Following are the steps to get started:

Recommendation

When naming tenants or data destinations it is best practice to use a generic name. For example, "Incorta" rather than "IncortaDev". Doing so can be helpful when and if you need to import/export tenants or perform data destination integrations.

Create a BigQuery Data Destination

When you create a BigQuery Data Destination, you are able to seamlessly ingest physical schema tables from Incorta to your BigQuery instance.

Here are the steps:

  • ​​In the Navigation bar, select Data
  • In the Action bar, select + NewAdd Data Destination
  • In the Choose a Data Destination dialog, in Schema Destination select Google BigQuery
  • In the New Data Destination dialog, specify the following BigQuery schema destination properties:
PropertyControlDescription
Name your data destinationtext boxEnter your data destination name.
Project Identifiertext boxEnter the BigQuery project ID.
Connection Pooltext boxEnter the maximum number of concurrent tables being sent. The default value is 30.
Service Accounttext boxIncorta service account that you need to grant the following roles in BigQuery:
  ●  BigQuery Data Editor
  ●  BigQuery Job User
For more information, refer to the Google BigQuery documentation.
  • To test the connection, select Test Connection
  • To save, select Ok

For more information on how to manage Data Destinations, refer to Tools → Data Manager.
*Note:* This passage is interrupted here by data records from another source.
-- ==== Sys2Proof/Machine/Flume.lean ====
section
/-! DEFINITION. Meanings of major 0x20 (13 R333 to R340, 05 R132 to R144): flume copies, batches, digests, the static
copy schedule, and the events of the flume and of its faults. -/

namespace Sys2Proof.Machine

/-! ## The shape of a copy (R334, R336) -/

/-- Sectors of a row. -/
def FlCopy.perRow (x : FlCopy) : Nat := x.rowb / 32
/-- Sectors of a copy. -/
def FlCopy.count (x : FlCopy) : Nat := x.npl * x.nrows * x.perRow
/-- Bytes of the data region. -/
def FlCopy.extent (x : FlCopy) : Nat := (x.npl - 1) * x.pstr + (x.nrows - 1) * x.sstr + x.rowb
/-- Scratchpad offset of sector `k`. -/
def FlCopy.offset (x : FlCopy) (k : Nat) : Nat :=
  let j := k / x.perRow
  x.spoff + j / x.nrows * x.pstr + j % x.nrows * x.sstr + 32 * (k % x.perRow)
/-- Global address of sector `k`. -/
def FlCopy.global (x : FlCopy) (k : Nat) : Word :=
  let j := k / x.perRow
  x.gaddr + BitVec.ofInt 64 (((j / x.nrows : Nat) : Int) * x.gpstr + ((j % x.nrows : Nat) : Int) * x.gstr
    + ((32 * (k % x.perRow) : Nat) : Int))

/-- Where row `j` of a copy begins: its global address, and its scratchpad offset. -/
def FlCopy.rowAt (x : FlCopy) (j : Nat) : Word × Nat :=
  (x.gaddr + BitVec.ofInt 64 (((j / x.nrows : Nat) : Int) * x.gpstr + ((j % x.nrows : Nat) : Int) * x.gstr),
    x.spoff + j / x.nrows * x.pstr + j % x.nrows * x.sstr)

/-- Sectors of global memory that a row may touch. -/
def FlCopy.perGlobal (x : FlCopy) : Nat := x.rowb / 32 + 1

/-- The piece of an outbound copy in one global sector (04 R84, R338): sector `k mod perGlobal` of its row, as offset in
the row and length. -/
def FlCopy.piece (x : FlCopy) (k : Nat) : Nat × Nat :=
  (sectorPieces (x.rowAt (k / x.perGlobal)).1.toNat x.rowb).getD (k % x.perGlobal) (0, 0)

/-- Global address of piece `k` of an outbound copy. -/
def FlCopy.toGlobal (x : FlCopy) (k : Nat) : Word := (x.rowAt (k / x.perGlobal)).1 + BitVec.ofNat 64 (x.piece k).1

/-- Scratchpad offset of piece `k` of an outbound copy. -/
def FlCopy.ofSpad (x : FlCopy) (k : Nat) : Nat := (x.rowAt (k / x.perGlobal)).2 + (x.piece k).1

/-- The sectors that a copy moves: of the scratchpad where it is inbound, of global memory where it is outbound. -/
def FlCopy.sectors (x : FlCopy) : List Nat :=
  if x.out then (List.range (x.npl * x.nrows * x.perGlobal)).filter fun k => decide ((x.piece k).2 ≠ 0) else List.range x.count

/-- Whether masks select a logical core (05 R138). -/
def meshSelects (mc : Nat × Nat) (core : Nat) : Bool := mc.1.testBit (core % 4) && mc.2.testBit (core / 4)

/-- Whether the copy's data goes to its own workgroup, on `core`. -/
def FlCopy.toSelf (x : FlCopy) (core : Nat) : Bool :=
  match x.mc with
  | none => true
  | some m => meshSelects m core

/-- The parts of the scratchpad that a copy names: its data region (R334), or the rows of a schedule fill (05 R143). -/
def FlCopy.regions (x : FlCopy) : List (Nat × Nat) :=
  if x.fill && decide (x.sstr ≠ x.rowb) then (List.range x.nrows).map fun j => (x.spoff + j * x.sstr, x.rowb) else [(x.spoff, x.extent)]

/-- The scoreboard ranges of a copy (R337, R338, 05 R144). -/
def FlCopy.ranges (x : FlCopy) (core : Nat) : List Rng :=
  (if x.toSelf core then x.regions.map fun r => ⟨r.1, r.2, !x.out⟩ else [])
    ++ (match x.fin with
      | some d => [writeRng d 64]
      | none => [])

/-! ## Acceptance (R337, 05 R136, R139) -/

/-- The workgroup of a die share on a core, for a multicast (05 R139). -/
def State.receiver (s : State) (w : Wg) (l : Launch) (core : Nat) : Option Nat :=
  (List.find? (fun p : Nat × Wg => decide (p.2.launch = w.launch) && decide (p.2.die = w.die) && decide (p.2.core = core)
    && decide (l.fieldOf p.2.index 4 = l.fieldOf w.index 4)) s.wgs).map (·.1)

/-- The workgroups that a copy of workgroup `id` lands in, and whether a selected core has none (05 R140). -/
def State.receivers (s : State) (id : Nat) (w : Wg) (l : Launch) (x : FlCopy) : List Nat × Bool :=
  match x.mc with
  | none => ([id], false)
  | some m =>
    let cores := (List.range 24).filter (meshSelects m)
    (cores.filterMap (s.receiver w l), cores.any fun c => (s.receiver w l c).isNone)

/-- A copy accepted: its ranges are on the scoreboard, and the sectors it writes are ARRIVING. -/
def State.accept (s : State) (cmd : Nat) (c : Cmd) (x : FlCopy) : State :=
  match s.wgs.find? c.wg with
  | none => s
  | some w => match s.launchOf w with
    | none => s
    | some l =>
      let s := s.setCmd cmd { c with rngs := x.ranges w.core, body := .flume { x with accepted := true } }
      let s := if x.out then s else
        (s.receivers c.wg w l x).1.foldl (fun s r => s.modWg r fun g =>
          (List.range x.count).foldl (fun g k => g.setSector (x.offset k / 32) .arriving) g) s
      match x.fin with
      | some d => s.modWg c.wg fun g => g.setSectors d 64 .arriving
      | none => s

/-- Acceptance where no earlier range conflicts (R337). -/
def State.tryAccept (s : State) (cmd : Nat) : State :=
  match s.cmds.find? cmd with
  | none => s
  | some c => match c.body, s.wgs.find? c.wg with
    | .flume x, some w => if x.accepted || s.behind cmd c.wg (x.ranges w.core) then s else s.accept cmd c x
    | _, _ => s

/-! ## FLCOPY -/

/-- The option word of a copy. -/
def Cx.option (c : Cx) : FlOpt → Word
  | .none => 0
  | .reg b => c.sreg b
  | .long v => sext58 v

/-- The operands of an option word. -/
def optOpnds : FlOpt → List Opnd
  | .reg b => [sSrc b]
  | _ => []

/-- The register of an option word; 0 for an immediate. -/
def optReg : FlOpt → Nat
  | .reg b => b.toNat
  | _ => 0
Set a Data Destination for a Physical Schema

Set a data destination for physical schemas that will push tables to BigQuery. Here are the steps:

  • ​​In the Navigation bar, select Schema

  • In the Action bar, select Settings (gear icon) → Set Data Destination

  • In the Set Schema Destination for <SCHEMA_NAME> dialog:

    • Select a Schema Destination or select + New Schema Data Destination to create a new one

    • Optionally, enter Target Schema Name, which is the table name you want to create in the the data destination. The default value is schema name in Incorta

      Note

      If the schema name already exists in the destination, the newly sent schema will overwrite the existing one.

    • Optionally, enter a value in the Target Table Prefix to add as a prefix to the table names

    • (Optional) Starting 6.0.2, you can select specific table to send to the data destination

    • Select Done

A BigQuery icon will appear on the left of the schema name to indicate the data destination type set for the schema.

Loading data

When you load your schema using full or incremental load, Incorta sends the schema to the data destination automatically. Hence, adding a new stage to the load job details viewer: Send to Destination. For more details, refer to the Load Job Details Viewer.

You can schedule load jobs that trigger data ingest into BigQuery to run in a specific order. For more information, refer to Tools → Scheduler.

If you tried loading multiple schemas in one job and one of them has a data destination set, the stage Send to Destination will always appear.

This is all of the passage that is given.